Gate every CI pipeline on three checks before apply: terraform fmt -check -recursive (unformatted files fail), terraform validate (syntax/undefined vars), and terraform plan -out=plan.tfplan reviewed by a human or policy tool (conftest, checkov). Terratest for behavioural tests:

func TestS3Bucket(t *testing.T) {
    opts := &terraform.Options{TerraformDir: "../examples/s3", Vars: map[string]interface{}{"name": "terratest-example"}}
    defer terraform.Destroy(t, opts)
    terraform.InitAndApply(t, opts)
    bucket := terraform.Output(t, opts, "app_bucket_name")
    aws.AssertS3BucketExists(t, "eu-west-1", bucket)
    assert.Contains(t, bucket, "terratest-example")
}

Ansible Fundamentals

Static inventory, dynamic AWS inventory, and a minimum Nginx playbook:

# inventories/prod/hosts.ini
[web]
web-01 ansible_host=10.20.1.10
[web:vars]
ansible_user=ubuntu
ansible_ssh_private_key_file=~/.ssh/prod.pem

# inventories/prod/aws_ec2.yml
plugin: amazon.aws.aws_ec2
regions: [eu-west-1]
filters: { tag:Environment: prod }
keyed_groups: [{ key: tags.Role, prefix: role }]
---
- hosts: web
  become: true
  tasks:
    - ansible.builtin.apt: { name: nginx, state: present, update_cache: true, cache_valid_time: 3600 }
    - ansible.builtin.template: { src: nginx-site.conf.j2, dest: /etc/nginx/sites-available/app.conf }
      notify: reload nginx
  handlers:
    - name: reload nginx
      ansible.builtin.systemd: { name: nginx, state: reloaded }

Variable precedence (most-specific wins): -e > task > block > role > play > host > group > role defaults.

Ansible Roles

Roles give a conventional folder (tasks/, handlers/, defaults/, templates/, vars/, meta/) so playbooks stay short. Install community content (ansible-galaxy install geerlingguy.nginx, ansible-galaxy collection install amazon.aws community.general). Declare dependencies in meta/main.yml:

dependencies:
  - role: geerlingguy.security
    vars: { security_ssh_permit_root_login: "no" }
  - role: geerlingguy.firewall

Idempotency

Running the playbook ten times should leave the system identical to running it once. Ansible modules are idempotent by default; raw shell commands are not.
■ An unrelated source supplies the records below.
/-! ### guestReturn -/

@[simp] theorem guestReturn_plat (v a d : Nat) (o : List (Reg × Word)) : (guestReturn s v a d o).plat = s.plat := rfl
@[simp] theorem guestReturn_curLp (v a d : Nat) (o : List (Reg × Word)) : (guestReturn s v a d o).curLp = s.curLp := rfl
@[simp] theorem guestReturn_schedule (v a d : Nat) (o : List (Reg × Word)) : (guestReturn s v a d o).schedule = s.schedule := rfl
@[simp] theorem guestReturn_lps (v a d : Nat) (o : List (Reg × Word)) : (guestReturn s v a d o).lps = s.lps := rfl
@[simp] theorem guestReturn_sysState (v a d : Nat) (o : List (Reg × Word)) : (guestReturn s v a d o).sysState = s.sysState := rfl
@[simp] theorem guestReturn_seamDisabled (v a d : Nat) (o : List (Reg × Word)) : (guestReturn s v a d o).seamDisabled = s.seamDisabled := rfl
@[simp] theorem guestReturn_pkgConfigBitmap (v a d : Nat) (o : List (Reg × Word)) : (guestReturn s v a d o).pkgConfigBitmap = s.pkgConfigBitmap := rfl
@[simp] theorem guestReturn_sampledTscAdjust (v a d : Nat) (o : List (Reg × Word)) : (guestReturn s v a d o).sampledTscAdjust = s.sampledTscAdjust := rfl
@[simp] theorem guestReturn_globalHkid (v a d : Nat) (o : List (Reg × Word)) : (guestReturn s v a d o).globalHkid = s.globalHkid := rfl
@[simp] theorem guestReturn_tdmrs (v a d : Nat) (o : List (Reg × Word)) : (guestReturn s v a d o).tdmrs = s.tdmrs := rfl
@[simp] theorem guestReturn_kot (v a d : Nat) (o : List (Reg × Word)) : (guestReturn s v a d o).kot = s.kot := rfl
@[simp] theorem guestReturn_wbt (v a d : Nat) (o : List (Reg × Word)) : (guestReturn s v a d o).wbt = s.wbt := rfl
@[simp] theorem guestReturn_ket (v a d : Nat) (o : List (Reg × Word)) : (guestReturn s v a d o).ket = s.ket := rfl
@[simp] theorem guestReturn_pamt4k (v a d : Nat) (o : List (Reg × Word)) : (guestReturn s v a d o).pamt4k = s.pamt4k := rfl
@[simp] theorem guestReturn_pamt2m (v a d : Nat) (o : List (Reg × Word)) : (guestReturn s v a d o).pamt2m = s.pamt2m := rfl
@[simp] theorem guestReturn_pamt1g (v a d : Nat) (o : List (Reg × Word)) : (guestReturn s v a d o).pamt1g = s.pamt1g := rfl
@[simp] theorem guestReturn_sept (v a d : Nat) (o : List (Reg × Word)) : (guestReturn s v a d o).sept = s.sept := rfl
@[simp] theorem guestReturn_tdrs (v a d : Nat) (o : List (Reg × Word)) : (guestReturn s v a d o).tdrs = s.tdrs := rfl
@[simp] theorem guestReturn_tdcss (v a d : Nat) (o : List (Reg × Word)) : (guestReturn s v a d o).tdcss = s.tdcss := rfl
@[simp] theorem guestReturn_locks (v a d : Nat) (o : List (Reg × Word)) : (guestReturn s v a d o).locks = s.locks := rfl
@[simp] theorem guestReturn_envLocks (v a d : Nat) (o : List (Reg × Word)) : (guestReturn s v a d o).envLocks = s.envLocks := rfl
@[simp] theorem guestReturn_mem (v a d : Nat) (o : List (Reg × Word)) : (guestReturn s v a d o).mem = s.mem := rfl
@[simp] theorem guestReturn_tsc (v a d : Nat) (o : List (Reg × Word)) : (guestReturn s v a d o).tsc = s.tsc := rfl
@[simp] theorem guestReturn_entropyOk (v a d : Nat) (o : List (Reg × Word)) : (guestReturn s v a d o).entropyOk = s.entropyOk := rfl
@[simp] theorem guestReturn_nextKey (v a d : Nat) (o : List (Reg × Word)) : (guestReturn s v a d o).nextKey = s.nextKey := rfl
@[simp] theorem guestReturn_raceLost (v a d : Nat) (o : List (Reg × Word)) : (guestReturn s v a d o).raceLost = s.raceLost := rfl
@[simp] theorem guestReturn_tick (v a d : Nat) (o : List (Reg × Word)) : (guestReturn s v a d o).tick = s.tick := rfl

/-! ### tlbFill -/

@[simp] theorem tlbFill_plat (p : Tdvps) (g l h k : Nat) (b u : Bool) (w : Word) : (tlbFill s p g l h k b u w).plat = s.plat := rfl
@[simp] theorem tlbFill_curLp (p : Tdvps) (g l h k : Nat) (b u : Bool) (w : Word) : (tlbFill s p g l h k b u w).curLp = s.curLp := rfl
@[simp] theorem tlbFill_schedule (p : Tdvps) (g l h k : Nat) (b u : Bool) (w : Word) : (tlbFill s p g l h k b u w).schedule = s.schedule := rfl
@[simp] theorem tlbFill_sysState (p : Tdvps) (g l h k : Nat) (b u : Bool) (w : Word) : (tlbFill s p g l h k b u w).sysState = s.sysState := rfl
@[simp] theorem tlbFill_seamDisabled (p : Tdvps) (g l h k : Nat) (b u : Bool) (w : Word) : (tlbFill s p g l h k b u w).seamDisabled = s.seamDisabled := rfl
@[simp] theorem tlbFill_pkgConfigBitmap (p : Tdvps) (g l h k : Nat) (b u : Bool) (w : Word) : (tlbFill s p g l h k b u w).pkgConfigBitmap = s.pkgConfigBitmap := rfl
@[simp] theorem tlbFill_sampledTscAdjust (p : Tdvps) (g l h k : Nat) (b u : Bool) (w : Word) : (tlbFill s p g l h k b u w).sampledTscAdjust = s.sampledTscAdjust := rfl
@[simp] theorem tlbFill_globalHkid (p : Tdvps) (g l h k : Nat) (b u : Bool) (w : Word) : (tlbFill s p g l h k b u w).globalHkid = s.globalHkid := rfl
@[simp] theorem tlbFill_tdmrs (p : Tdvps) (g l h k : Nat) (b u : Bool) (w : Word) : (tlbFill s p g l h k b u w).tdmrs = s.tdmrs := rfl
@[simp] theorem tlbFill_kot (p : Tdvps) (g l h k : Nat) (b u : Bool) (w : Word) : (tlbFill s p g l h k b u w).kot = s.kot := rfl
@[simp] theorem tlbFill_wbt (p : Tdvps) (g l h k : Nat) (b u : Bool) (w : Word) : (tlbFill s p g l h k b u w).wbt = s.wbt := rfl
@[simp] theorem tlbFill_ket (p : Tdvps) (g l h k : Nat) (b u : Bool) (w : Word) : (tlbFill s p g l h k b u w).ket = s.ket := rfl
@[simp] theorem tlbFill_pamt4k (p : Tdvps) (g l h k : Nat) (b u : Bool) (w : Word) : (tlbFill s p g l h k b u w).pamt4k = s.pamt4k := rfl
@[simp] theorem tlbFill_pamt2m (p : Tdvps) (g l h k : Nat) (b u : Bool) (w : Word) : (tlbFill s p g l h k b u w).pamt2m = s.pamt2m := rfl
@[simp] theorem tlbFill_pamt1g (p : Tdvps) (g l h k : Nat) (b u : Bool) (w : Word) : (tlbFill s p g l h k b u w).pamt1g = s.pamt1g := rfl
@[simp] theorem tlbFill_sept (p : Tdvps) (g l h k : Nat) (b u : Bool) (w : Word) : (tlbFill s p g l h k b u w).sept = s.sept := rfl
@[simp] theorem tlbFill_tdrs (p : Tdvps) (g l h k : Nat) (b u : Bool) (w : Word) : (tlbFill s p g l h k b u w).tdrs = s.tdrs := rfl
@[simp] theorem tlbFill_tdcss (p : Tdvps) (g l h k : Nat) (b u : Bool) (w : Word) : (tlbFill s p g l h k b u w).tdcss = s.tdcss := rfl
@[simp] theorem tlbFill_vps (p : Tdvps) (g l h k : Nat) (b u : Bool) (w : Word) : (tlbFill s p g l h k b u w).vps = s.vps := rfl
@[simp] theorem tlbFill_locks (p : Tdvps) (g l h k : Nat) (b u : Bool) (w : Word) : (tlbFill s p g l h k b u w).locks = s.locks := rfl
@[simp] theorem tlbFill_envLocks (p : Tdvps) (g l h k : Nat) (b u : Bool) (w : Word) : (tlbFill s p g l h k b u w).envLocks = s.envLocks := rfl
@[simp] theorem tlbFill_mem (p : Tdvps) (g l h k : Nat) (b u : Bool) (w : Word) : (tlbFill s p g l h k b u w).mem = s.mem := rfl
@[simp] theorem tlbFill_tsc (p : Tdvps) (g l h k : Nat) (b u : Bool) (w : Word) : (tlbFill s p g l h k b u w).tsc = s.tsc := rfl
@[simp] theorem tlbFill_entropyOk (p : Tdvps) (g l h k : Nat) (b u : Bool) (w : Word) : (tlbFill s p g l h k b u w).entropyOk = s.entropyOk := rfl
@[simp] theorem tlbFill_nextKey (p : Tdvps) (g l h k : Nat) (b u : Bool) (w : Word) : (tlbFill s p g l h k b u w).nextKey = s.nextKey := rfl
@[simp] theorem tlbFill_raceLost (p : Tdvps) (g l h k : Nat) (b u : Bool) (w : Word) : (tlbFill s p g l h k b u w).raceLost = s.raceLost := rfl
@[simp] theorem tlbFill_tick (p : Tdvps) (g l h k : Nat) (b u : Bool) (w : Word) : (tlbFill s p g l h k b u w).tick = s.tick := rfl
# BAD — always reports changed
- ansible.builtin.shell: mkdir -p /var/cache/app
# GOOD — declarative, idempotent
- ansible.builtin.file: { path: /var/cache/app, state: directory, owner: app, mode: "0750" }
# Command with explicit change status
- ansible.builtin.command: nginx -t
  register: nginx_check
  changed_when: false
  failed_when: "'syntax is ok' not in nginx_check.stderr"
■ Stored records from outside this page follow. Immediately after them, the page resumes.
-- ==== Sys2Proof/Laws/Memory.lean ====
section
/-! SUPPORT. The laws of physical memory: every operation keeps the canonical form `Memory.wf`; what a byte reads as
after a write (20_memory.md rules R242, R247, R272, R275). -/

namespace Sys2Proof.Machine

/-! ## The canonical form, part by part -/

theorem memory_wf_iff (m : Memory) :
    m.wf = true ↔ tblWf m.cells = true ∧ (∀ c ∈ m.cells, c.2 ≠ 0) ∧ tblWf m.tags = true ∧
      tagsWf LineTag.initial m.tags = true ∧ tblWf m.cache = true := by
  simp only [Memory.wf, Bool.and_eq_true, List.all_eq_true, bne_iff_ne, and_assoc]

theorem mem_cellsOf {a : Nat} {bs : List Byte} {c : Host.Cell} (h : c ∈ cellsOf a bs) :
    a ≤ c.1 ∧ c.1 < a + bs.length ∧ c.2 ≠ 0 := by
  induction bs generalizing a with
  | nil => simp [cellsOf] at h
  | cons b bs ih =>
    unfold cellsOf at h
    split at h
    · have := ih h
      exact ⟨by omega, by simp only [List.length_cons]; omega, this.2.2⟩
    · rcases List.mem_cons.1 h with rfl | h
      · simp_all
      · have := ih h
        exact ⟨by omega, by simp only [List.length_cons]; omega, this.2.2⟩

theorem cellsOf_wf (a : Nat) (bs : List Byte) : tblWf (cellsOf a bs) = true := by
  rw [tblWf_iff]
  induction bs generalizing a with
  | nil => simp [cellsOf]
  | cons b bs ih =>
    unfold cellsOf
    split
    · exact ih _
    · exact List.pairwise_cons.2 ⟨fun c hc => (mem_cellsOf hc).1, ih _⟩

theorem writeCells_wf {cells : List Host.Cell} (a : Nat) (bs : List Byte) (h : tblWf cells = true)
    (hn : ∀ c ∈ cells, c.2 ≠ 0) :
    tblWf (writeCells cells a bs) = true ∧ ∀ c ∈ writeCells cells a bs, c.2 ≠ 0 := by
  refine ⟨tblWf_splice h (cellsOf_wf a bs) (Nat.le_add_right _ _) fun e he => ⟨(mem_cellsOf he).1, (mem_cellsOf he).2.1⟩, ?_⟩
  intro c hc
  simp only [writeCells, List.mem_append, List.mem_filter] at hc
  rcases hc with (hc | hc) | hc
  · exact hn c hc.1
  · exact (mem_cellsOf hc).2.2
  · exact hn c hc.1

theorem zeroCells_wf {cells : List Host.Cell} (a n : Nat) (h : tblWf cells = true) (hn : ∀ c ∈ cells, c.2 ≠ 0) :
    tblWf (zeroCells cells a n) = true ∧ ∀ c ∈ zeroCells cells a n, c.2 ≠ 0 :=
  ⟨tblWf_filter _ h, fun c hc => hn c (List.mem_filter.1 hc).1⟩

theorem normTags_sublist (cur : LineTag) (ts : Table LineTag) : (normTags cur ts).Sublist ts := by
  induction ts generalizing cur with
  | nil => exact List.Sublist.slnil
  | cons e ts ih =>
    obtain ⟨k, t⟩ := e
    unfold normTags
    split
    · exact (ih cur).cons _
    · exact (ih t).cons_cons _

theorem normTags_tagsWf (cur : LineTag) (ts : Table LineTag) : tagsWf cur (normTags cur ts) = true := by
  induction ts generalizing cur with
  | nil => rfl
  | cons e ts ih =>
    obtain ⟨k, t⟩ := e
    unfold normTags
    split
    · exact ih cur
    · rename_i h
      simp [tagsWf, h, ih]

theorem setTags_wf {tags : Table LineTag} (lo hi : Nat) (t : LineTag) (h : tblWf tags = true)
    (h2 : tagsWf LineTag.initial tags = true) :
    tblWf (setTags tags lo hi t) = true ∧ tagsWf LineTag.initial (setTags tags lo hi t) = true := by
  unfold setTags
  split
  · rename_i hlt
    refine ⟨tblWf_sublist (normTags_sublist _ _) ?_, normTags_tagsWf _ _⟩
    have := tblWf_splice (mid := [(lo, t), (hi, tagFrom LineTag.initial tags hi)]) (lo := lo) (hi := hi + 1) h
      (by simp [tblWf_iff, hlt]) (by omega) (by simp; omega)
    simpa [Nat.succ_le_iff] using this
  · exact ⟨h, h2⟩

/-! ## Every memory operation keeps the canonical form -/

theorem writeDirect_wf {s : State} (hkid a : Nat) (bs : List Byte) (h : s.mem.wf = true) :
    (writeDirect s hkid a bs).mem.wf = true := by
  rw [memory_wf_iff] at *
  have hc := writeCells_wf a bs h.1 h.2.1
  have ht := setTags_wf (a / 64) ((a + bs.length) / 64) (writeTag s hkid) h.2.2.1 h.2.2.2.1
  exact ⟨hc.1, hc.2, ht.1, ht.2, tblWf_filter _ h.2.2.2.2⟩

theorem zeroDirect_wf {s : State} (hkid a n : Nat) (h : s.mem.wf = true) :
    (zeroDirect s hkid a n).mem.wf = true := by
  rw [memory_wf_iff] at *
  have hc := zeroCells_wf a n h.1 h.2.1
  have ht := setTags_wf (a / 64) ((a + n) / 64) (writeTag s hkid) h.2.2.1 h.2.2.2.1
  exact ⟨hc.1, hc.2, ht.1, ht.2, tblWf_filter _ h.2.2.2.2⟩

theorem writeBack_wf {s : State} (pkg hkid line : Nat) (bs : List Byte) (h : s.mem.wf = true) :
    (writeBack s pkg hkid line bs).mem.wf = true := by
  rw [memory_wf_iff] at *
  have hc := writeCells_wf (line * 64) bs h.1 h.2.1
  have ht := setTags_wf line (line + 1) (writeTagAt s pkg hkid) h.2.2.1 h.2.2.2.1
  exact ⟨hc.1, hc.2, ht.1, ht.2, h.2.2.2.2⟩

/-- A memory whose cache alone has been replaced by a canonical one. -/
theorem wf_setCache {m : Memory} {c : Table CacheEntry} (h : m.wf = true) (hc : tblWf c = true) :
    ({ m with cache := c } : Memory).wf = true := by
  rw [memory_wf_iff] at *
  exact ⟨h.1, h.2.1, h.2.2.1, h.2.2.2.1, hc⟩

theorem memory_wf_cache {m : Memory} (h : m.wf = true) : tblWf m.cache = true := ((memory_wf_iff m).1 h).2.2.2.2

theorem cacheWrites_wf (s : State) (hkid a : Nat) (bs : List Byte) (ls : List Nat) {c : Table CacheEntry}
    (h : tblWf c = true) : tblWf (cacheWrites s hkid a bs ls c) = true := by
  induction ls generalizing c with
  | nil => exact h
  | cons l ls ih => exact ih (tblWf_tblSet _ _ h)

theorem writeCached_wf {s : State} (hkid a : Nat) (bs : List Byte) (h : s.mem.wf = true) :
    (writeCached s hkid a bs).mem.wf = true :=
  wf_setCache h (cacheWrites_wf s hkid a bs _ (memory_wf_cache h))

theorem evict_wf {s : State} (line hkid : Nat) (h : s.mem.wf = true) : (evict s line hkid).mem.wf = true := by
  unfold evict
  split
  · exact h
  · have h1 : ∀ s1 : State, s1.mem.wf = true →
        ({ s1 with mem := { s1.mem with cache := tblDel s1.mem.cache (cacheKey line hkid) } } : State).mem.wf = true :=
      fun s1 h1 => wf_setCache h1 (tblWf_tblDel _ (memory_wf_cache h1))
    dsimp only
    split
    · exact h1 _ (writeBack_wf _ _ _ _ h)
    · exact h1 _ h

theorem cleanEntries_wf {s : State} (es : List (Nat × CacheEntry)) (h : s.mem.wf = true) :
    (cleanEntries s es).mem.wf = true := by
  induction es generalizing s with
  | nil => exact h
  | cons e es ih =>
    obtain ⟨k, e⟩ := e
    unfold cleanEntries
    split
    · have h1 := writeBack_wf (s.plat.scopePkg e.scope) (k % 65536) (k / 65536) e.data h
      exact ih (wf_setCache h1 (tblWf_tblSet _ _ (memory_wf_cache h1)))
    · exact ih h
Dry-run before prod: ansible-playbook -i inventories/prod site.yml --check --diff.

Ansible for Server Config

Baseline Ubuntu hardening and Nginx install:

- hosts: web
  become: true
  tasks:
    - ansible.builtin.apt: { name: [nginx, ufw, fail2ban, unattended-upgrades], state: latest, update_cache: true, cache_valid_time: 3600 }
    - ansible.builtin.user: { name: deploy, groups: sudo, shell: /bin/bash }
    - ansible.posix.authorized_key: { user: deploy, key: "{{ lookup('file', 'files/deploy.pub') }}" }
    - community.general.ufw: { rule: allow, port: "{{ item }}", proto: tcp }
      loop: [22, 443]
    - community.general.ufw: { state: enabled, policy: deny }
    - ansible.builtin.systemd: { name: nginx, state: started, enabled: true }

GitOps with ArgoCD

The Git repo is the single source of truth; a controller reconciles the live cluster to match. ArgoCD ships a web UI and a CRD-driven controller. Multi-cluster via ApplicationSet.
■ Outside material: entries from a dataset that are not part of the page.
/-- A write of the key ownership table that says of no HKID that a TD holds that it is free or reserved. -/
protected theorem setKot {k : Nat} {e : KotEntry}
    (he : HkidsDistinct s → ∀ a x, tblGet t.tdrs a = some x → HoldsHkid x → x.hkid = k →
      e.state = .assigned ∨ e.state = .flushed) : Keeps s (t.setKot k e) := by
  refine ⟨h.mem, h.lps, fun hs => ⟨(h.hkids hs).noTdBeforeReady, fun a x hx hold => ?_, (h.hkids hs).distinct⟩, h.tsc⟩
  rw [kotAt_setKot]
  split
  · rename_i hk
    exact he hs a x hx hold hk.symm
  · exact (h.hkids hs).held a x hx hold

/-- A new TD with an HKID that the key ownership table has just assigned and that no other TD holds. -/
protected theorem newTdr {a : Nat} {y : Tdr} (hr : t.sysState = .sysReady) (ht : HkidTaken t y.hkid)
    (hno : HkidsDistinct s → ∀ b x, tblGet t.tdrs b = some x → HoldsHkid x → x.hkid ≠ y.hkid) :
    Keeps s { t with tdrs := tblSet t.tdrs a y } := by
  refine ⟨h.mem, h.lps, fun hs => ⟨fun h1 _ => absurd hr h1, fun b x hx hold => ?_, fun b c x z hx hz k1 k2 e => ?_⟩,
    h.tsc⟩
  · simp only [tblGet_tblSet] at hx
    split at hx
    · cases hx; exact ht
    · exact (h.hkids hs).held b x hx hold
  · simp only [tblGet_tblSet] at hx hz
    split at hx <;> split at hz
    · rename_i e1 e2
      exact e1.symm.trans e2
    · cases hx
      exact absurd e.symm (hno hs c z hz k2)
    · cases hz
      exact absurd e (hno hs b x hx k1)
    · exact (h.hkids hs).distinct b c x z hx hz k1 k2 e

protected theorem setPamt {a level : Nat} {e : PamtEntry} : Keeps s (t.setPamt a level e) :=
  h.agree ⟨by simp, by simp, by simp, by simp, by simp, by simp⟩ (by simp)

protected theorem assignPage {a level : Nat} {pt : PageType} {owner : Nat} : Keeps s (t.assignPage a level pt owner) :=
  h.setPamt

protected theorem assignPages {a level : Nat} {pt : PageType} {owner n : Nat} :
    Keeps s (assignPages t a level pt owner n) := by
  induction n with
  | zero => exact h
  | succ n ih => exact ih.assignPage

protected theorem setBepoch {a level : Nat} {e : Word} : Keeps s (t.setBepoch a level e) := h.setPamt

protected theorem addStale {a n hkid : Nat} : Keeps s (t.addStale a n hkid) :=
  h.onlyMem ⟨_, rfl⟩ (addStale_wf a n hkid)

protected theorem freePage {a level : Nat} : Keeps s (t.freePage a level) := by
  unfold State.freePage
  split
  · exact h.addStale.setPamt
  · exact h.setPamt

protected theorem freePages {a level n : Nat} : Keeps s (freePages t a level n) := by
  induction n with
  | zero => exact h
  | succ n ih => exact ih.freePage

protected theorem setSept {a : Nat} {e : SeptEntry} : Keeps s (t.setSept a e) := h.agree {}

protected theorem clearSeptPage {page : Nat} : Keeps s (t.clearSeptPage page) := h.agree {}

protected theorem fillSeptPage {page : Nat} {f : Nat → SeptEntry} : Keeps s (t.fillSeptPage page f) := h.agree {}

protected theorem setWbt {scope : Nat} {e : WbtEntry} : Keeps s (t.setWbt scope e) := h.agree {}

/-- A reclaimed page's structure is dropped: no TD gains an HKID. -/
protected theorem forget {a : Nat} {pt : PageType} : Keeps s (t.forget a pt) := by
  unfold State.forget
  split
  · refine h.trans ⟨id, id, fun k => hkidsDistinct_mono k rfl (fun _ => id) fun b y hy => ?_, BitVec.le_refl _⟩
    rw [tblGet_tblDel] at hy
    split at hy
    · cases hy
    · exact ⟨y, hy, fun hold => ⟨hold, rfl⟩⟩
  · exact h.agree {}
  · exact h

/-! ### Memory -/

protected theorem writeDirect {hkid a : Nat} {bs : List Byte} : Keeps s (writeDirect t hkid a bs) :=
  h.onlyMem ⟨_, rfl⟩ (writeDirect_wf hkid a bs)

protected theorem zeroDirect {hkid a n : Nat} : Keeps s (zeroDirect t hkid a n) :=
  h.onlyMem ⟨_, rfl⟩ (zeroDirect_wf hkid a n)

protected theorem writeBack {pkg hkid line : Nat} {bs : List Byte} : Keeps s (writeBack t pkg hkid line bs) :=
  h.onlyMem ⟨_, rfl⟩ (writeBack_wf pkg hkid line bs)

protected theorem writeCached {hkid a : Nat} {bs : List Byte} : Keeps s (writeCached t hkid a bs) :=
  h.onlyMem ⟨_, rfl⟩ (writeCached_wf hkid a bs)

protected theorem writeUncached {hkid a : Nat} {bs : List Byte} : Keeps s (writeUncached t hkid a bs) :=
  h.onlyMem (writeUncached_frame t hkid a bs) (writeUncached_wf hkid a bs)

protected theorem writeDma {hkid a : Nat} {bs : List Byte} : Keeps s (writeDma t hkid a bs) :=
  h.onlyMem (writeDma_frame t hkid a bs) (writeDma_wf hkid a bs)

protected theorem writeTyped {uc : Bool} {hkid a : Nat} {bs : List Byte} : Keeps s (writeTyped t uc hkid a bs) :=
  .ite h.writeUncached h.writeCached

protected theorem writeShared {a : Nat} {bs : List Byte} : Keeps s (writeShared t a bs) := h.writeTyped

protected theorem guestWrite {o : GuestOperand} {bs : List Byte} : Keeps s (guestWrite t o bs) := h.writeTyped

protected theorem evict {line hkid : Nat} : Keeps s (evict t line hkid) :=
  h.onlyMem (evict_frame t line hkid) (evict_wf line hkid)

protected theorem cleanEntries {es : List (Nat × CacheEntry)} : Keeps s (cleanEntries t es) :=
  h.onlyMem (cleanEntries_frame t es) (cleanEntries_wf es)

protected theorem flushEntries {es : List (Nat × CacheEntry)} : Keeps s (flushEntries t es) :=
  h.onlyMem (flushEntries_frame t es) (flushEntries_wf es)

protected theorem flushStale {scope : Nat} : Keeps s (flushStale t scope) :=
  h.onlyMem (flushStale_frame t scope) (flushStale_wf scope)

protected theorem flushStaleLines {hkid : Nat} {ls : List Nat} : Keeps s (flushStaleLines t hkid ls) :=
  h.onlyMem (flushStaleLines_frame t hkid ls) (flushStaleLines_wf hkid ls)

protected theorem writeBackScope {scope : Nat} : Keeps s (writeBackScope t scope) := h.cleanEntries.flushStale

protected theorem flushPage {hkid a : Nat} : Keeps s (flushPage t hkid a) := h.flushEntries.flushStaleLines

/-! ### How SEAMCALL ends, TD exits, machine checks -/

protected theorem hostReturn {v d : Nat} {o : List (Reg × Word)} : Keeps s (hostReturn t v d o) := h.modLp

protected theorem vmfailInvalid : Keeps s (vmfailInvalid t) := h.modLp

protected theorem blockedReturn : Keeps s (blockedReturn t) := h.modLp

protected theorem setSeamDisabled {b : Bool} : Keeps s { t with seamDisabled := b } := h.agree {}

protected theorem setLocks {l : Locks} : Keeps s { t with locks := l } := h.agree {}

protected theorem setCurLp {i : Nat} : Keeps s { t with curLp := i } := h.agree {}

protected theorem fatalShutdown : Keeps s (fatalShutdown t) := h.setSeamDisabled.modLp.vmfailInvalid

protected theorem stopLp {i : Nat} : Keeps s (stopLp t i) := h.setSeamDisabled.modLpAt

protected theorem asyncTdExit {v : Nat} {x : VmExit} {cls : ExitClass} {q : Word} :
    Keeps s (asyncTdExit t v x cls q) := by
  unfold asyncTdExit
  dsimp only
  split
  · refine .ite (Keeps.modLp (Keeps.setLocks (h.modVp.modTdcs.modTdr fun y _ hold => ?_))) h.fatalShutdown
    revert hold
    cases (exitClass t cls).tdScope <;> exact fun hold => ⟨hold, rfl⟩
  · exact h.fatalShutdown

omit h in
protected theorem broadcastExit {x : VmExit} {is : List Nat} {t : State} (h : Keeps s t) :
    Keeps s (broadcastExit x t is) := by
  induction is generalizing t with
  | nil => exact h
  | cons i is ih =>
    unfold broadcastExit
    split
    · exact .ite (ih h.stopLp) (ih h.setCurLp.asyncTdExit)
    · exact ih (.ite h.stopLp h)
    · exact ih h

protected theorem broadcastOthers {x : VmExit} : Keeps s (broadcastOthers t x) := .ite h h.broadcastExit.setCurLp

protected theorem unbreakableShutdown : Keeps s (unbreakableShutdown t) := h.broadcastOthers.stopLp

protected theorem finishHost {r : Fn State} (hr : Answers r (Keeps s)) : Keeps s (finishHost t r) := by
  unfold finishHost
  split
  · exact hr _ rfl
  · exact h.hostReturn
  · exact h.unbreakableShutdown
  · exact h.fatalShutdown

/-! ### VM exits of a guest -/

protected theorem serveExit {v : Nat} {u : State} (hu : Keeps s u) : Keeps s (serveExit t v u) :=
  .ite h.modLp (.ite hu h.unbreakableShutdown)

protected theorem guestFault {v vector : Nat} {x : VmExit} {e : Option Word} : Keeps s (guestFault t v x vector e) :=
  h.serveExit (.ite h.asyncTdExit h.modVp)

protected theorem guestVe {v : Nat} {x : VmExit} : Keeps s (guestVe t v x) := by
  unfold guestVe
  split
  · exact h
  · exact .ite h.guestFault (.ite h.guestFault (h.serveExit h.modVp))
apiVersion: argoproj.io/v1alpha1
kind: Application
metadata: { name: api, namespace: argocd }
spec:
  project: platform
  source: { repoURL: https://github.com/acme/k8s-manifests.git, targetRevision: main, path: apps/api/overlays/prod }
  destination: { server: https://kubernetes.default.svc, namespace: api-prod }
  syncPolicy: { automated: { prune: true, selfHeal: true }, syncOptions: [CreateNamespace=true] }
---
apiVersion: argoproj.io/v1alpha1
kind: ApplicationSet
metadata: { name: api-per-cluster, namespace: argocd }
spec:
  generators: [{ clusters: { selector: { matchLabels: { env: prod } } } }]
  template:
    metadata: { name: 'api-{{name}}' }
    spec:
      project: platform
      source: { repoURL: https://github.com/acme/k8s-manifests.git, path: 'apps/api/overlays/{{name}}', targetRevision: main }
      destination: { server: '{{server}}', namespace: api }
      syncPolicy: { automated: { prune: true, selfHeal: true } }

Flux as Alternative

Flux v2 is headless — no UI, every action is a Kubernetes resource. Bootstrap: flux bootstrap github --owner=acme --repository=fleet-infra --branch=main --path=clusters/prod --personal.

apiVersion: source.toolkit.fluxcd.io/v1
kind: GitRepository
metadata: { name: app-manifests, namespace: flux-system }
spec: { interval: 1m, url: https://github.com/acme/k8s-manifests, ref: { branch: main } }
---
apiVersion: kustomize.toolkit.fluxcd.io/v1
kind: Kustomization
metadata: { name: api-prod, namespace: flux-system }
spec:
  interval: 5m
  path: ./apps/api/overlays/prod
  prune: true
  targetNamespace: api-prod
  sourceRef: { kind: GitRepository, name: app-manifests }
---
apiVersion: helm.toolkit.fluxcd.io/v2
kind: HelmRelease
metadata: { name: ingress-nginx, namespace: ingress }
spec:
  interval: 10m
  chart:
    spec: { chart: ingress-nginx, version: "4.10.x", sourceRef: { kind: HelmRepository, name: ingress-nginx, namespace: flux-system } }
  values: { controller: { replicaCount: 2 } }

Pick ArgoCD for UI and per-app RBAC; pick Flux when pipelines are fully headless and GitOps policy lives in code.

Drift Detection

Drift happens when someone clicks in the console or a pipeline edits a resource Terraform owns. Detect it with scheduled plan; ArgoCD detects drift natively and flips Application to OutOfSync.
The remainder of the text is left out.